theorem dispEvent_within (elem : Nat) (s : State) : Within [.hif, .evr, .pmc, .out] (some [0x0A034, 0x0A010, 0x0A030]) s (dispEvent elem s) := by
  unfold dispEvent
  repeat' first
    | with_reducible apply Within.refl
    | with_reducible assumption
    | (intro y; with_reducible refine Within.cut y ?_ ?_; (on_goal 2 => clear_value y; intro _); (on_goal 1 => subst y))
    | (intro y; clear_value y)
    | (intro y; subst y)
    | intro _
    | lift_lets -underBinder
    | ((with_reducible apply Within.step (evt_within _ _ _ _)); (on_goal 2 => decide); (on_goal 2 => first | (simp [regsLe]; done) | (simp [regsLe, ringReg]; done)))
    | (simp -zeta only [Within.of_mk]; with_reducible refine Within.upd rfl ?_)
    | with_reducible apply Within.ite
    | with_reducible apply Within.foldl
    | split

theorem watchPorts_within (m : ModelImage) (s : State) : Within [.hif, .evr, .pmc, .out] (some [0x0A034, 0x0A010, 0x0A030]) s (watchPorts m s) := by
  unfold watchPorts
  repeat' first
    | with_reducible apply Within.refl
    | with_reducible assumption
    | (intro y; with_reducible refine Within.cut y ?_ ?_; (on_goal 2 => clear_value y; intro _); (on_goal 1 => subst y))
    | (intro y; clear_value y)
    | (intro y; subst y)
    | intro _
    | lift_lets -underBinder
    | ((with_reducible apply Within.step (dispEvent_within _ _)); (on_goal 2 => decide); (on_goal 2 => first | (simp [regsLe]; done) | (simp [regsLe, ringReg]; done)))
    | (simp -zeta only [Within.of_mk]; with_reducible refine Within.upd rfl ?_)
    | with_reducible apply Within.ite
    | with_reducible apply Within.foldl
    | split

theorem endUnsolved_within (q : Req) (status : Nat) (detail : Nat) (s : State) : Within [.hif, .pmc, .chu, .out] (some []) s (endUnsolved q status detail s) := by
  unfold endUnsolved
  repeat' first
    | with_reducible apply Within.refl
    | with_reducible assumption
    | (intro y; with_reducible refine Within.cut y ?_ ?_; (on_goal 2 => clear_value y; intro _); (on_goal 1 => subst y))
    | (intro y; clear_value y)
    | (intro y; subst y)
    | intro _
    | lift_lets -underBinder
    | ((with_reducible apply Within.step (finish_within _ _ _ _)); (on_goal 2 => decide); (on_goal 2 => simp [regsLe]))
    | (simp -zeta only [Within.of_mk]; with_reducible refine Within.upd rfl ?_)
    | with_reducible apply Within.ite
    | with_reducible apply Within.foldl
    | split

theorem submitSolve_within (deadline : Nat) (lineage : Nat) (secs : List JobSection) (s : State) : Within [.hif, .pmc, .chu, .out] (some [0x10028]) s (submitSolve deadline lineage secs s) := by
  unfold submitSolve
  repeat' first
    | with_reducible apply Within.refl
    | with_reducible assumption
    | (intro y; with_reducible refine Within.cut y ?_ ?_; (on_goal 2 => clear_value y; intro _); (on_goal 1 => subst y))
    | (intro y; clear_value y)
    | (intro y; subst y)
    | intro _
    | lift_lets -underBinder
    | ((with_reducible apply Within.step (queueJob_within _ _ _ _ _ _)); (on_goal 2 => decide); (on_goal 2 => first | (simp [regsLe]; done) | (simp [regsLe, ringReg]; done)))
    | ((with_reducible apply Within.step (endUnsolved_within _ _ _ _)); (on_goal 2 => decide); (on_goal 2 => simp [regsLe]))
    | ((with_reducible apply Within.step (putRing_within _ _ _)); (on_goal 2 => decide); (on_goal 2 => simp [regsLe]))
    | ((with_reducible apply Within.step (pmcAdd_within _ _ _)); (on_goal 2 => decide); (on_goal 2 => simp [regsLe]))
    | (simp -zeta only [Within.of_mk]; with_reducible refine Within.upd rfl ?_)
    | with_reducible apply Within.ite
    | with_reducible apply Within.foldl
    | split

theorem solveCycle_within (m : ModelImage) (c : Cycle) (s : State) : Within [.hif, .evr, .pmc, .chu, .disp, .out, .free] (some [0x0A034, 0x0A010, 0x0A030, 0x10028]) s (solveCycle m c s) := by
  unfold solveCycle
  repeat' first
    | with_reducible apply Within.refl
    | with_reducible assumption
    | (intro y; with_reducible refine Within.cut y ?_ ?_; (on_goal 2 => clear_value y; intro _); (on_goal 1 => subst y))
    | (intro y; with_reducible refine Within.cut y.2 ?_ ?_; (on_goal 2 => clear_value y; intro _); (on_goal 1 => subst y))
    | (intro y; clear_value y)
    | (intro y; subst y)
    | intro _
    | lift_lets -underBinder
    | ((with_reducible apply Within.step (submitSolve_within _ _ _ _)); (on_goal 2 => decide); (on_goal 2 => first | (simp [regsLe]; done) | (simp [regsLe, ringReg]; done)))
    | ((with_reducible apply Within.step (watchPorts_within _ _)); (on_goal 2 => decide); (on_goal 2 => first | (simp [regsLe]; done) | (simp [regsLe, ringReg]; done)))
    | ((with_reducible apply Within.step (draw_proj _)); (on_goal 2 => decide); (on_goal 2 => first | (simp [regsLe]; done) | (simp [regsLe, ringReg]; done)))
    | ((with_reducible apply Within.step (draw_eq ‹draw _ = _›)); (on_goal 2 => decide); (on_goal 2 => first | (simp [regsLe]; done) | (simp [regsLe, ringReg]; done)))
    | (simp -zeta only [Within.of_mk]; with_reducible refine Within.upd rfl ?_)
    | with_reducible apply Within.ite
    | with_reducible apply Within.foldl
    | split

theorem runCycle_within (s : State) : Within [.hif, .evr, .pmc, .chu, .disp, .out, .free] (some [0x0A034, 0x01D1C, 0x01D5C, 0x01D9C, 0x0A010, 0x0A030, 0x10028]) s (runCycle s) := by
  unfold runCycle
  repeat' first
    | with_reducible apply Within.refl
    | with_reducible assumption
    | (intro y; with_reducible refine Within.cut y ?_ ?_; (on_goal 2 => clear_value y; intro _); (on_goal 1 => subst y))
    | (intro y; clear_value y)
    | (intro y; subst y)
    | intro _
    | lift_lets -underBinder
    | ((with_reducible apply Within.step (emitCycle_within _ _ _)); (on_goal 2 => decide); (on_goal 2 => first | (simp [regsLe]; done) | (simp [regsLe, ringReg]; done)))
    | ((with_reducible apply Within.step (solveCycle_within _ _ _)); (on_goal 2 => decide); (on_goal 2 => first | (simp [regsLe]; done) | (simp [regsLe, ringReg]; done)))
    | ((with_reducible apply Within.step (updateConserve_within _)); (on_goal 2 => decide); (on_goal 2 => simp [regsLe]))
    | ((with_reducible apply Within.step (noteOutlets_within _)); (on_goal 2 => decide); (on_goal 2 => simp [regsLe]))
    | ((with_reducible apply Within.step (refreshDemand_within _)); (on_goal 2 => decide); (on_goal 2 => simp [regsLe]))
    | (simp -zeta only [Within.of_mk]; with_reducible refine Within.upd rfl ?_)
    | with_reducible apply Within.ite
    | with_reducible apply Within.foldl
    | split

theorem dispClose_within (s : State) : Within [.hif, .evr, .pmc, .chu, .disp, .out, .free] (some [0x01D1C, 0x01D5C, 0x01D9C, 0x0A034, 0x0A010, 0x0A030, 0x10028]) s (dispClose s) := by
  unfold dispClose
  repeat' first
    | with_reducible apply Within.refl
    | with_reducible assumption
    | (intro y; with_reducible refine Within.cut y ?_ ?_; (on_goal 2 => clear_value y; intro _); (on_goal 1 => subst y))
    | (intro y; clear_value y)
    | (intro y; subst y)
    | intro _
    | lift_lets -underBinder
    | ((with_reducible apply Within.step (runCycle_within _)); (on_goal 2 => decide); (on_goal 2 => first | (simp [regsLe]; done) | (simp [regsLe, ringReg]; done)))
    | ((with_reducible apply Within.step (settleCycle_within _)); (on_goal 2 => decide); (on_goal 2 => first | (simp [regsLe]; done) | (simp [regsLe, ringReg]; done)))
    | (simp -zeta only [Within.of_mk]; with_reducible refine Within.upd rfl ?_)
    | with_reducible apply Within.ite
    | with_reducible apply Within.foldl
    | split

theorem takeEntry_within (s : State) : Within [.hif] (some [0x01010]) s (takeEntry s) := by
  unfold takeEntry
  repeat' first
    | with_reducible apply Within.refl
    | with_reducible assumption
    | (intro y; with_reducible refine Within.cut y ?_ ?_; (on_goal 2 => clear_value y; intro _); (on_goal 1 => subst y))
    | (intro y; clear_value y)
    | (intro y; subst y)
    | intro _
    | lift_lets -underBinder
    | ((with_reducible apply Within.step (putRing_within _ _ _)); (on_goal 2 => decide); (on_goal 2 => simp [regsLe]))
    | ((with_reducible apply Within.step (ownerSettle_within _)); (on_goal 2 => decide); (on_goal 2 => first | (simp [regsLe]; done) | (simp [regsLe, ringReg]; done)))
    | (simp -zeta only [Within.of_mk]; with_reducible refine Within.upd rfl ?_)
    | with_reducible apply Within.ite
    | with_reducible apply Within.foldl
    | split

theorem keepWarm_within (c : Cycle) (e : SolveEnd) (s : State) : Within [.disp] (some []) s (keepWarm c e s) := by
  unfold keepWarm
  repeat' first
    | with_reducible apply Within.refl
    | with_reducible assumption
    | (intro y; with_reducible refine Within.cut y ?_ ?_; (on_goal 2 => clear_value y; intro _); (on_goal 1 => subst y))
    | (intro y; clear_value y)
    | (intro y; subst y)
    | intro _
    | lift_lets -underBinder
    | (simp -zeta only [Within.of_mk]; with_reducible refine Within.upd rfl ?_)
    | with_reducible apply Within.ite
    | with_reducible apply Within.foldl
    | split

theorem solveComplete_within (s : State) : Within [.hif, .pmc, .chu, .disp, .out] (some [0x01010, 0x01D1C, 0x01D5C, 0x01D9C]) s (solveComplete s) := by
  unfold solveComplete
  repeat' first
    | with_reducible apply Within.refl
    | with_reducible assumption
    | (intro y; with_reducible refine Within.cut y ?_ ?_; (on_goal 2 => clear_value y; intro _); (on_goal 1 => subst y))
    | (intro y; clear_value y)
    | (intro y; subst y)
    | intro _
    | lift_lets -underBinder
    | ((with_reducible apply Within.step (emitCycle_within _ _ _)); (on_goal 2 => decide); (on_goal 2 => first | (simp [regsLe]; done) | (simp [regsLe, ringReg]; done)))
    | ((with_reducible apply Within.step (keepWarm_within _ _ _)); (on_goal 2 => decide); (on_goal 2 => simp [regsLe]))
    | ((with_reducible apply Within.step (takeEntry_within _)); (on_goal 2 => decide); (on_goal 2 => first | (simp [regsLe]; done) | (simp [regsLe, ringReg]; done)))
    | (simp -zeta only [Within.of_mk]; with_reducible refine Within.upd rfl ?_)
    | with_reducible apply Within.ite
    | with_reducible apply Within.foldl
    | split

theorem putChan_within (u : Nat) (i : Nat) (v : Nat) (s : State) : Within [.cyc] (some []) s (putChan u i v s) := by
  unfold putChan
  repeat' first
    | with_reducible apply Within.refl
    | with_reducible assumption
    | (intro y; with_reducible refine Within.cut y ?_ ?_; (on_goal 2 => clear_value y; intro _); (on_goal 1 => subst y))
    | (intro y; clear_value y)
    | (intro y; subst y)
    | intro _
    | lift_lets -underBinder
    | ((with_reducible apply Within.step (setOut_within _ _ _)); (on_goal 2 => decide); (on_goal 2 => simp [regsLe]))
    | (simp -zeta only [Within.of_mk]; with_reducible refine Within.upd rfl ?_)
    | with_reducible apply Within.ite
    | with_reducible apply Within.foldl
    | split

• Action item:
Out of the listing above, reproduce exactly the lines from the one with "apply Within.step (refreshDemand_within" up to and including the one with "apply Within.step (ownerSettle_within".

• Task solution:
    | ((with_reducible apply Within.step (refreshDemand_within _)); (on_goal 2 => decide); (on_goal 2 => simp [regsLe]))
    | (simp -zeta only [Within.of_mk]; with_reducible refine Within.upd rfl ?_)
    | with_reducible apply Within.ite
    | with_reducible apply Within.foldl
    | split

theorem dispClose_within (s : State) : Within [.hif, .evr, .pmc, .chu, .disp, .out, .free] (some [0x01D1C, 0x01D5C, 0x01D9C, 0x0A034, 0x0A010, 0x0A030, 0x10028]) s (dispClose s) := by
  unfold dispClose
  repeat' first
    | with_reducible apply Within.refl
    | with_reducible assumption
    | (intro y; with_reducible refine Within.cut y ?_ ?_; (on_goal 2 => clear_value y; intro _); (on_goal 1 => subst y))
    | (intro y; clear_value y)
    | (intro y; subst y)
    | intro _
    | lift_lets -underBinder
    | ((with_reducible apply Within.step (runCycle_within _)); (on_goal 2 => decide); (on_goal 2 => first | (simp [regsLe]; done) | (simp [regsLe, ringReg]; done)))
    | ((with_reducible apply Within.step (settleCycle_within _)); (on_goal 2 => decide); (on_goal 2 => first | (simp [regsLe]; done) | (simp [regsLe, ringReg]; done)))
    | (simp -zeta only [Within.of_mk]; with_reducible refine Within.upd rfl ?_)
    | with_reducible apply Within.ite
    | with_reducible apply Within.foldl
    | split

theorem takeEntry_within (s : State) : Within [.hif] (some [0x01010]) s (takeEntry s) := by
  unfold takeEntry
  repeat' first
    | with_reducible apply Within.refl
    | with_reducible assumption
    | (intro y; with_reducible refine Within.cut y ?_ ?_; (on_goal 2 => clear_value y; intro _); (on_goal 1 => subst y))
    | (intro y; clear_value y)
    | (intro y; subst y)
    | intro _
    | lift_lets -underBinder
    | ((with_reducible apply Within.step (putRing_within _ _ _)); (on_goal 2 => decide); (on_goal 2 => simp [regsLe]))
    | ((with_reducible apply Within.step (ownerSettle_within _)); (on_goal 2 => decide); (on_goal 2 => first | (simp [regsLe]; done) | (simp [regsLe, ringReg]; done)))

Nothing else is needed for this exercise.